Natural News, October 30 2012)
Conclusion
Tara Haelle recently reported on defensive medicine in Scientific American. She spoke with James Froehlich, the director of vascular medicine at the University of Michigan Medical School, and Rich Sagall, a family medicine physician in Gloucester, Massachusetts.
According to Froehlich...
“The assumption has been throughout history that the more you know about human normal function and disease, the better equipped you are to treat disease and restore health.
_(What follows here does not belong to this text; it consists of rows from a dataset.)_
/-- `SYNC.TONES` of a channel that plays nothing now (muted, an empty bar, or a pattern with no note at this part) ends
every active tone of the channel,
released where its instrument's transition releases and freed where it does not, and completes; the clock, the
memories and the other channels' queues of active tones stay. A channel that does not exist takes `BadIndex` (R345).
`SYNC.TONES` of a channel whose bar plays a note now, under every configuration. Of a note of one pitch: with no active tone, a tone is made in
the lowest free slot, filled with the note, its pitch and its neighbours, and the instrument slot wakes, or with no
slot free `ToneOverflow` is taken; an active tone of the same note is kept; one of another note is carried over where
the transition is seamless and the notes touch in one bar, else it is ended and a new one is made; the surplus is ended. Of a
chord in an idle block: as many tones as the chord's table entry wants now, in the lowest slots. After that the tone
cap makes the oldest released tones of the channel fade out fast (R28, R345, R346, R347, R348, R455). A note of another bar is
another one (R346; assumption 94). That the detail of `ToneOverflow` is the channel is assumption 35; the flag
`carried`, which a carry-over sets, is the model's own (assumption 30).
Where it rests on the model's choice, that is logged as assumptions 28, 30, 35, 64, 94. -/
def Obligations.SyncSilentChannel : Prop :=
  (∀ (s : State) (c : Nat), s.fault = false →
    (∀ (ch : Channel) (q : List Nat), s.song.channels[c]? = some ch →
      (ch.muted = true ∨ ch.bars.getD s.eng.clock.bar 0 = 0 ∨ ∃ b, ch.bars.getD s.eng.clock.bar 0 = b + 1 ∧
        ∀ p, ch.patterns[b]? = some p → ∀ note ∈ p.notes, partAbs Config.cfg s.eng.clock < note.start ∨
          note.stop ≤ partAbs Config.cfg s.eng.clock) →
      s.eng.activeTones[c]? = some q →
      (∀ u ∈ q, u < s.eng.tones.length) →
      (∀ (d : Nat) (q' : List Nat), d ≠ c → s.eng.activeTones[d]? = some q' → ∀ u ∈ q, u ∉ q') →
      ∃ t, exec (.syncTones c) s = .next t ∧
        t = { s with eng := { s.eng with
          tones := t.eng.tones, activeTones := t.eng.activeTones, releasedTones := t.eng.releasedTones } } ∧
        t.eng.activeTones[c]? = some [] ∧
        (∀ d, d ≠ c → t.eng.activeTones[d]? = s.eng.activeTones[d]?) ∧
        ∀ (u : Nat) (a : Tone), s.eng.tones[u]? = some a → ∃ b : Tone, t.eng.tones[u]? = some b ∧
          (u ∈ q →
            (slotInstrument s.song a.instrument = none → b.state = .free) ∧
            ∀ ins, slotInstrument s.song a.instrument = some ins →
              b.state = if (Config.cfg.transitions.get ins.transition).releases then .released else .free) ∧
          (u ∉ q → b = { a with fadeOutFast := b.fadeOutFast })) ∧
    (s.song.channels.length ≤ c →
      exec (.syncTones c) s = .next (s.withFault 2#8 (headerInfo (Instr.header (.syncTones c)))))) ∧
  (∀ (s : State) (c : Nat), exec (.syncTones c) s = .next (syncTonesWith (s.ctx Config.cfg (.syncTones c)) s c)) ∧
  (∀ (x : Ctx) (s : State) (c b i : Nat) (ch : Channel) (p : Pattern) (note : Note) (ins : Instrument) (q : List Nat),
    x.song = s.song → s.fault = false → s.song.channels[c]? = some ch → ch.muted = false → ch.bars.getD s.eng.clock.bar 0 = b + 1 →
    ch.patterns[b]? = some p → p.instrument < s.song.instrumentsPerChannel →
    slotInstrument s.song (c * s.song.instrumentsPerChannel + p.instrument) = some ins → p.notes[i]? = some note →
    note.start ≤ partAbs x.cfg s.eng.clock → partAbs x.cfg s.eng.clock < note.stop →
    (∀ (j : Nat) (m : Note), j < i → p.notes[j]? = some m → partAbs x.cfg s.eng.clock < m.start ∨
      m.stop ≤ partAbs x.cfg s.eng.clock) →
    s.eng.activeTones[c]? = some q →
    let cfg := x.cfg
    let islot := c * s.song.instrumentsPerChannel + p.instrument
    let chord := cfg.chords.get ins.chord
    let ref : NoteRef := ⟨b, i, s.eng.clock.barsPassed⟩
    let neighbour (j : Nat) (joins : Note → Bool) : Option NoteRef :=
      (p.notes[j]?).bind (fun m => if joins m then some ⟨b, j, ref.bar⟩ else none)
    let fill (pitches : List Nat) (t : Tone) : Tone := { t with
      channel := c, instrument := islot, note := some ref, noteStartPart := note.start, noteEndPart := note.stop
      chordSize := note.pitches.length, pitches := pitches
      prevNote := if i = 0 then none else neighbour (i - 1) (fun m => m.stop == note.start)
      nextNote := neighbour (i + 1) (fun m => m.start == note.stop) }
    let fresh : Tone := { Tone.zero cfg with state := .active }
    let ends (e : Engine) : Prop := syncTonesWith x s c = { s with eng := capTones x c e }
    let overflow : Prop := syncTonesWith x s c = s.withFault 7#8 (BitVec.ofNat 32 (c % 2 ^ 16))
    let makes (e : Engine) (pitch : Nat) : Prop :=
      (∀ (v : Nat) (a : Tone), e.tones[v]? = some a → a.state = .free →
        (∀ (j : Nat) (d : Tone), j < v → e.tones[j]? = some d → d.state ≠ .free) →
          ends { e with
            tones := e.tones.set v (fill [pitch] fresh)
            activeTones := e.activeTones.set c [v]
            slots := e.slots.modify islot Slot.wake }) ∧
      ((∀ a ∈ e.tones, a.state ≠ .free) → overflow)
    (∀ pitch, note.pitches = [pitch] →
      (q = [] → makes s.eng pitch) ∧
      (∀ (v : Nat) (rest : List Nat) (a : Tone), q = v :: rest → s.eng.tones[v]? = some a →
        (a.note = some ref → ends (endTones x rest s.eng)) ∧
        (rest = [] → a.note ≠ some ref →
          let touches := (cfg.transitions.get ins.transition).isSeamless = true ∧ a.instrument = islot ∧
            ∃ r m, a.note = some r ∧ r.pattern = b ∧ r.bar = ref.bar ∧ p.notes[r.note]? = some m ∧ m.stop = note.start
          let kept : Tone := { fill [pitch] a with prevNote := a.note, carried := true }
          (touches → ends { s.eng with tones := s.eng.tones.set v kept }) ∧
          (¬ touches → makes (endTone x s.eng v) pitch)))) ∧
    (q = [] → note.pitches ≠ [] → (∀ a ∈ s.eng.tones, a.state = .free) →
      let together := chord.singleTone || chord.arpeggiates
      let want := if together then 1
        else if 0 < chord.strumParts then
          min note.pitches.length (1 + (partAbs cfg s.eng.clock - note.start) / chord.strumParts)
        else note.pitches.length
      (want ≤ s.eng.tones.length → ∃ e, ends e ∧
        e = { s.eng with
          tones := e.tones, activeTones := s.eng.activeTones.set c (List.range want)
          slots := s.eng.slots.modify islot Slot.wake } ∧
        (∀ k, k < want → e.tones[k]? =
          some (fill (if together then note.pitches else [note.pitches.getD k 0]) fresh)) ∧
        ∀ k, want ≤ k → e.tones[k]? = s.eng.tones[k]?) ∧
      (s.eng.tones.length < want → overflow)) ∧
    (∀ e : Engine, capTones x c e = { e with tones := (capTones x c e).tones } ∧
      ∀ (u : Nat) (a : Tone), e.tones[u]? = some a → (capTones x c e).tones[u]? = some { a with
        fadeOutFast := a.fadeOutFast || ((releasedNewestFirst s.song e c).drop
          (cfg.maximumTonesPerChannel - (e.activeTones.getD c []).length)).contains u }))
“There are two problems with that. One is the assumption that the goal of medicine is to make people normal again. The other fallacy is that attempts to do so will lead to better outcomes.
“It’s been frequently commented that you can make a more informed decision about a car than about a surgeon. The point is that we all have a better idea of whether the brakes need to be changed than if we need a CT scan. This campaign is meant to empower a dialogue so there’s a better discussion about tests and procedures.”
The often debilitating anxiety that medical screenings can cause are also harmful.
Sagell said..
Researchers are finding that trying to make patients “normal” again or even finding out if a patient has something “abnormal” can lead to harm without changing the course of a disease or a patient’s outcome. Aside from excess radiation or treatment side effects, the often debilitating anxiety that screenings can cause are also harmful, says Sagall.
“One question every patient should ask before submitting to any test is, ‘How will the results of this test influence the treatment plan?’” Sagall says. “Oftentimes it turns out it won’t.”
That dialogue is most successful, though, when consumers understand before they get sick that screening and treatment can cause harm.
(Tara Haelle, "Putting Tests to the Test: Many Medical Procedures Prove Unnecessary—and Risky," Scientific American, March 5 2013)
Real reform is unlikely to happen unless doctors' groups, supported by patients' groups interested in better medical care, band together with a common voice. Until then, the next time your doctor wants to order a test, a procedure, a treatment, or a new drug, you should ask why. Odds are that it will be the right decision, but just by asking you may be able to steer clear of actions that have great downsides.